#### [What you should do]
Two lines in the data below mark the range: the one with "After reset, with" and the one with "cls := .deferred, readOk". Return both, along with every line between them, exactly.

[Collected data]
-- ==== Sys2Proof/Tests/Slice0.lean ====
section
/-! SUPPORT. Our own tests: the checks of WellFormed, one-step tests with the results the manual gives, and for every obligation with
hypotheses a state and operands that meet them together. -/

namespace Sys2Proof.Tests

open Sys2Proof.Machine

/-! ## Helpers -/

/-- The state after one command. -/
def after (c : Instr) (s : State) : State :=
  match exec c s with
  | .next t => t
  | .fault _ => s
  | .refused _ => s

def rd (m : Master) (addr : Nat) (code : BitVec 2) : Access :=
  { master := m, kind := .read, addr := BitVec.ofNat 22 addr, widthCode := code, lanes := 0 }

def wr (m : Master) (addr : Nat) (code : BitVec 2) (lanes : Word) : Access :=
  { master := m, kind := .write, addr := BitVec.ofNat 22 addr, widthCode := code, lanes := lanes }

/-- A 4-byte READ entry of branch A at host address 0x1000 + 4k. -/
def entry (k : Slot) (m : Master) (n : Node) (st : EntryState) : Entry :=
  { slot := k, master := m, kind := .read, hostAddr := BitVec.ofNat 22 (0x1000 + 4 * k.val), width := .w4, writeData := [],
    branch := .a, node := n, regAddr := 0, fetchWidth := .w4, wordFetch := false, errorMode := .report, postedAhead := 0,
    state := st }

/-- A one-byte posted write of master 0. -/
def posted (n : Node) : PostedRecord :=
  { master := 0, hostAddr := 0x2000, node := n, regAddr := 0x10, width := .w1, data := [0xAB], holdsUsed := 0, resendsUsed := 0 }

/-- The transaction of a read by slot `k`. -/
def readTxn (k : Slot) (n : Node) : Txn :=
  { source := .slot k, node := n, op := .read, regAddr := 0, width := .w4, data := [], parity := false, resendsUsed := 0, holdsUsed := 0 }

/-- The transaction of `posted n`, sent with parity 1. -/
def writeTxn (n : Node) : Txn :=
  { source := .posted, node := n, op := .write, regAddr := 0x10, width := .w1, data := [0xAB], parity := true, resendsUsed := 0, holdsUsed := 0 }

/-- An ACTIVE branch with nothing to do. -/
def active : BranchUnit := { branchReset with ctrl := .active, engine := .idle }

/-- After reset, with the column of branch A put to `u`. -/
def withA (u : BranchUnit) : State := { State.reset with branches := { State.reset.branches with a := u } }

/-- The rate after reset. -/
def rate : LineRate := { kbps := 250, divisor := 25 }

/-- A branch with everything in progress: a posted head parked, a read awaited, a record queued behind, a probe asked for. -/
def busyUnit : BranchUnit :=
  { active with
    ctrl := .draining, queue := [posted 2, posted 3], headInFlight := true, engine := .await (readTxn 4 5) 500,
    park := some { tx := writeTxn 2, delay := .waiting 100 }, receiver := .receiving rate, probeSet := [9] }

/-- A part with work in every state, and a claim timer and a reservation with one tick left. -/
def busy : State :=
  { withA busyUnit with
    entries := [{ entry 4 1 5 (.issued false) with postedAhead := 0 }, { entry 1 2 7 .pending with postedAhead := 2 },
                entry 0 0 5 (.ready .ok (some [1, 2, 3, 4]) (some 1))]
    reservations := ⟨none, none, none, some { slot := 7, remaining := 1 }⟩
    records := [{ seq := 41, body := .nodeOffline .c 6 }]
    recordCounter := 42
    pending := [.sendComplete .b] }

/-- Twelve entries: slot 1 of master 2 ISSUED, slot 3 of master 2 READY, slot 7 of master 2 PENDING, the rest PENDING of masters 0, 1
and 3; masters 2 and 0 wait (section 1.6, Example). -/
def crowd : State :=
  { withA { active with queue := [posted 2] } with
    entries :=
      [entry 0 0 5 .pending, entry 1 2 5 (.issued false), entry 2 0 5 .pending,
       entry 3 2 5 (.ready .ok (some [0, 0, 0, 0]) (some 9)), entry 4 0 5 .pending, entry 5 1 5 .pending, entry 6 1 5 .pending,
       entry 7 2 6 .pending, entry 8 1 5 .pending, entry 9 3 5 .pending, entry 10 3 5 .pending, entry 11 3 5 .pending]
    waiting := [2, 0] }

/-- The apertures of the example of section 3.3 on branches A, B and C. -/
def mapped : State :=
  { State.reset with
    apertures :=
      ((State.reset.apertures.set 0
        { enable := true, cls := .posted, readOk := true, writeOk := true, errorMode := .absorb, wordFetch := true,
          basePage := 0x104, sizeCode := 2, regBase := 0x2123, node := 7, branch := .b }).set 1
        { enable := true, cls := .deferred, readOk := true, writeOk := true, errorMode := .report, wordFetch := false,
          basePage := 0x100, sizeCode := 8, regBase := 0, node := 3, branch := .a }).set 2
        { enable := true, cls := .posted, readOk := false, writeOk := true, errorMode := .report, wordFetch := false,
          basePage := 0x200, sizeCode := 0, regBase := 0x0100, node := 0, branch := .c }
    branches := ⟨active, active, active, branchReset⟩ }

theorem forall_branch {P : Branch → Prop} (ha : P .a) (hb : P .b) (hc : P .c) (hd : P .d) : ∀ x, P x
  | .a => ha
  | .b => hb
  | .c => hc
  | .d => hd

/-! ## WellFormed: one ill-formed term for each check -/

theorem test_wf_hostAccess : (Instr.hostAccess (wr 0 0x008 2 4)).wf = false := by decide
theorem test_wf_registerWrite : (Instr.registerWrite 0 0x014 2 0).wf = false := by decide
theorem test_wf_quiescedClear : (Instr.quiescedClear 0 0).wf = false := by decide
theorem test_wf_replyFrame : (Instr.replyFrame .a { bytes := [], endMark := true, rate := { kbps := 0, divisor := 25 } }).wf = false := by
  decide
theorem test_wf_unknownBranchCommand : (Instr.unknownBranchCommand 0 .a 3).wf = false := by decide
theorem test_wf_microsecondTick : (Instr.microsecondTick [.claim 3, .claim 3]).wf = false := by decide

/-! ## Words, frames and the window -/

/-- The published check value of this cyclic check over the digits 1 to 9. -/
theorem test_check : checkOf [0x31, 0x32, 0x33, 0x34, 0x35, 0x36, 0x37, 0x38, 0x39] = 0x29B1 := by decide +kernel

/-- Section 10.8, Command frame: node 5, operation 10, parity 1. -/
theorem test_commandBody : commandBody (writeTxn 5) = [0b00101101, 0x00, 0x10, 0x01, 0xAB] := by decide

/-- Section 10.8, Reply frame: node 5, parity echo 1, status 100, reason 9. -/
theorem test_replyBody : replyBody 5 true (.deny 9) = [0b00101100, 0b10001001] := by decide

/-- R157: two bytes at an address that ends in 2 travel on lanes 2 and 3. -/
theorem test_lanes : onLanes 0x402 [0x11, 0x22] = 0x22110000 := by decide

/-- Section 10.8, Register window map: its last register, and the offset above it. -/
theorem test_regAt : regAt 0xB7C = some (.nodeWord .d 31) ∧ regAt 0xB80 = none := by decide

/-- No row of the table has bits. -/
theorem test_decodeTableWord : decodeTableWord 32 0x16140 = none := rfl

/-! ## One step of each command -/

theorem test_step_idle : step State.reset = .next State.reset := rfl

/-- R170. -/
theorem test_hostAccess_identification :
    (after (.hostAccess (rd 3 0 2)) State.reset).response = some { master := 3, code := .complete, lanes := some 0x00016140 } := by decide

/-- Section 3.3, Example: the word-fetch read at 0x010406. -/
theorem test_hostAccess_wordFetch :
    (after (.hostAccess (rd 0 0x010406 1)) mapped).entries =
      [{ slot := 0, master := 0, kind := .read, hostAddr := 0x010406, width := .w2, writeData := [], branch := .b, node := 7,
         regAddr := 0x2004, fetchWidth := .w4, wordFetch := true, errorMode := .absorb, postedAhead := 0, state := .pending }] := by
  decide

/-- Section 3.3, Example: the broadcast at 0x020010 is node register 0x0110. -/
theorem test_hostAccess_broadcast :
    ((unitOf (after (.hostAccess (wr 2 0x020010 1 0x1234)) mapped) .c).queue.map fun r => (r.regAddr, r.data)) =
      [(0x0110, [0x34, 0x12])] := by decide

/-- R163: a divisor code of 63 is stored as 50. -/
theorem test_registerWrite : (after (.registerWrite 0 0x008 2 0x3F) State.reset).divisor = 50 := by decide

/-- R36: a full new timer for a READY entry without one. -/
theorem test_claimWindowWrite :
    (after (.claimWindowWrite 0 125) { State.reset with claimWindow := 0, entries := [entry 6 3 12 (.ready .ok none none)] }).entries =
      [entry 6 3 12 (.ready .ok none (some 2000))] := by decide

/-- R21: a window of 0 empties the waiting list. -/
theorem test_reservationWindowWrite : (after (.reservationWindowWrite 0 0) crowd).waiting = [] := by decide

/-- R154. -/
theorem test_attentionEnablesWrite : attn (after (.attentionEnablesWrite 0 1) busy) = true := by decide
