-- ==== Sys2Proof/Machine/Rotator.lean ====
section
/-! DEFINITION. The Circular Rotator, operation ROTR (`41_rotator.md` R70 to R82), in the two phases DOC0 describes.
The ring is bytes 0 to `r`; `r` is a legal range here. -/

namespace Sys2Proof.Machine

/-- The byte before byte `i` in the ring: byte `r` before byte 0, else byte `i - 1` (R72, R73). -/
def ringPredecessor (r : Fin 9) (cb : CodeBuffer) (i : Fin 9) : Byte :=
  if i.val = 0 then cb[r] else cb[i.val - 1]

/-- `ByteRot(r)`: the last ring byte moves to the front, the others one index up; bytes outside the ring stay
(R72). -/
def byteRot (r : Fin 9) (cb : CodeBuffer) : CodeBuffer :=
  Vector.ofFn fun i : Fin 9 => if i ≤ r then ringPredecessor r cb i else cb[i]

/-- `SubRot(r, k)`: each ring byte shifts right by `k` and takes the low `k` bits of the old byte before it into its
high bits (R73). -/
def subRot (r : Fin 9) (k : Nat) (cb : CodeBuffer) : CodeBuffer :=
  Vector.ofFn fun i : Fin 9 =>
    if i ≤ r then (cb[i] >>> k) ||| (lowBits k (ringPredecessor r cb i) <<< (8 - k)) else cb[i]

/-- The rotation: `n div 8` byte steps, then one sub-byte step, which is skipped when `n mod 8 = 0` (R71 to R75). -/
def rotateBuffer (r : Fin 9) (n : Nat) (cb : CodeBuffer) : CodeBuffer :=
  let moved := (byteRot r)^[wholeBytes n] cb
  if leftoverBits n = 0 then moved else subRot r (leftoverBits n) moved

/-- ROTR's effect: RangeFault before any byte is moved when `r > 8` (R75, R77). -/
def rotrStage (r n : Nat) (s : State) : State :=
  match legalRange r with
  | none => raise .rangeFault s
  | some last => s.setCode (rotateBuffer last n s.cb)

/-- `ROTR r, n` (R75). -/
def execRotr (r n : Nat) (s : State) : Host.Outcome State Fault Refusal := performUnlessFaulted (rotrStage r n) s

end Sys2Proof.Machine
end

#### [Completed task]
/-- After reset, with the column of branch A put to `u`. -/
def withA (u : BranchUnit) : State := { State.reset with branches := { State.reset.branches with a := u } }

/-- The rate after reset. -/
def rate : LineRate := { kbps := 250, divisor := 25 }

/-- A branch with everything in progress: a posted head parked, a read awaited, a record queued behind, a probe asked for. -/
def busyUnit : BranchUnit :=
  { active with
    ctrl := .draining, queue := [posted 2, posted 3], headInFlight := true, engine := .await (readTxn 4 5) 500,
    park := some { tx := writeTxn 2, delay := .waiting 100 }, receiver := .receiving rate, probeSet := [9] }

/-- A part with work in every state, and a claim timer and a reservation with one tick left. -/
def busy : State :=
  { withA busyUnit with
    entries := [{ entry 4 1 5 (.issued false) with postedAhead := 0 }, { entry 1 2 7 .pending with postedAhead := 2 },
                entry 0 0 5 (.ready .ok (some [1, 2, 3, 4]) (some 1))]
    reservations := ⟨none, none, none, some { slot := 7, remaining := 1 }⟩
    records := [{ seq := 41, body := .nodeOffline .c 6 }]
    recordCounter := 42
    pending := [.sendComplete .b] }

/-- Twelve entries: slot 1 of master 2 ISSUED, slot 3 of master 2 READY, slot 7 of master 2 PENDING, the rest PENDING of masters 0, 1
and 3; masters 2 and 0 wait (section 1.6, Example). -/
def crowd : State :=
  { withA { active with queue := [posted 2] } with
    entries :=
      [entry 0 0 5 .pending, entry 1 2 5 (.issued false), entry 2 0 5 .pending,
       entry 3 2 5 (.ready .ok (some [0, 0, 0, 0]) (some 9)), entry 4 0 5 .pending, entry 5 1 5 .pending, entry 6 1 5 .pending,
       entry 7 2 6 .pending, entry 8 1 5 .pending, entry 9 3 5 .pending, entry 10 3 5 .pending, entry 11 3 5 .pending]
    waiting := [2, 0] }

/-- The apertures of the example of section 3.3 on branches A, B and C. -/
def mapped : State :=
  { State.reset with
    apertures :=
      ((State.reset.apertures.set 0
        { enable := true, cls := .posted, readOk := true, writeOk := true, errorMode := .absorb, wordFetch := true,
          basePage := 0x104, sizeCode := 2, regBase := 0x2123, node := 7, branch := .b }).set 1
        { enable := true, cls := .deferred, readOk := true, writeOk := true, errorMode := .report, wordFetch := false,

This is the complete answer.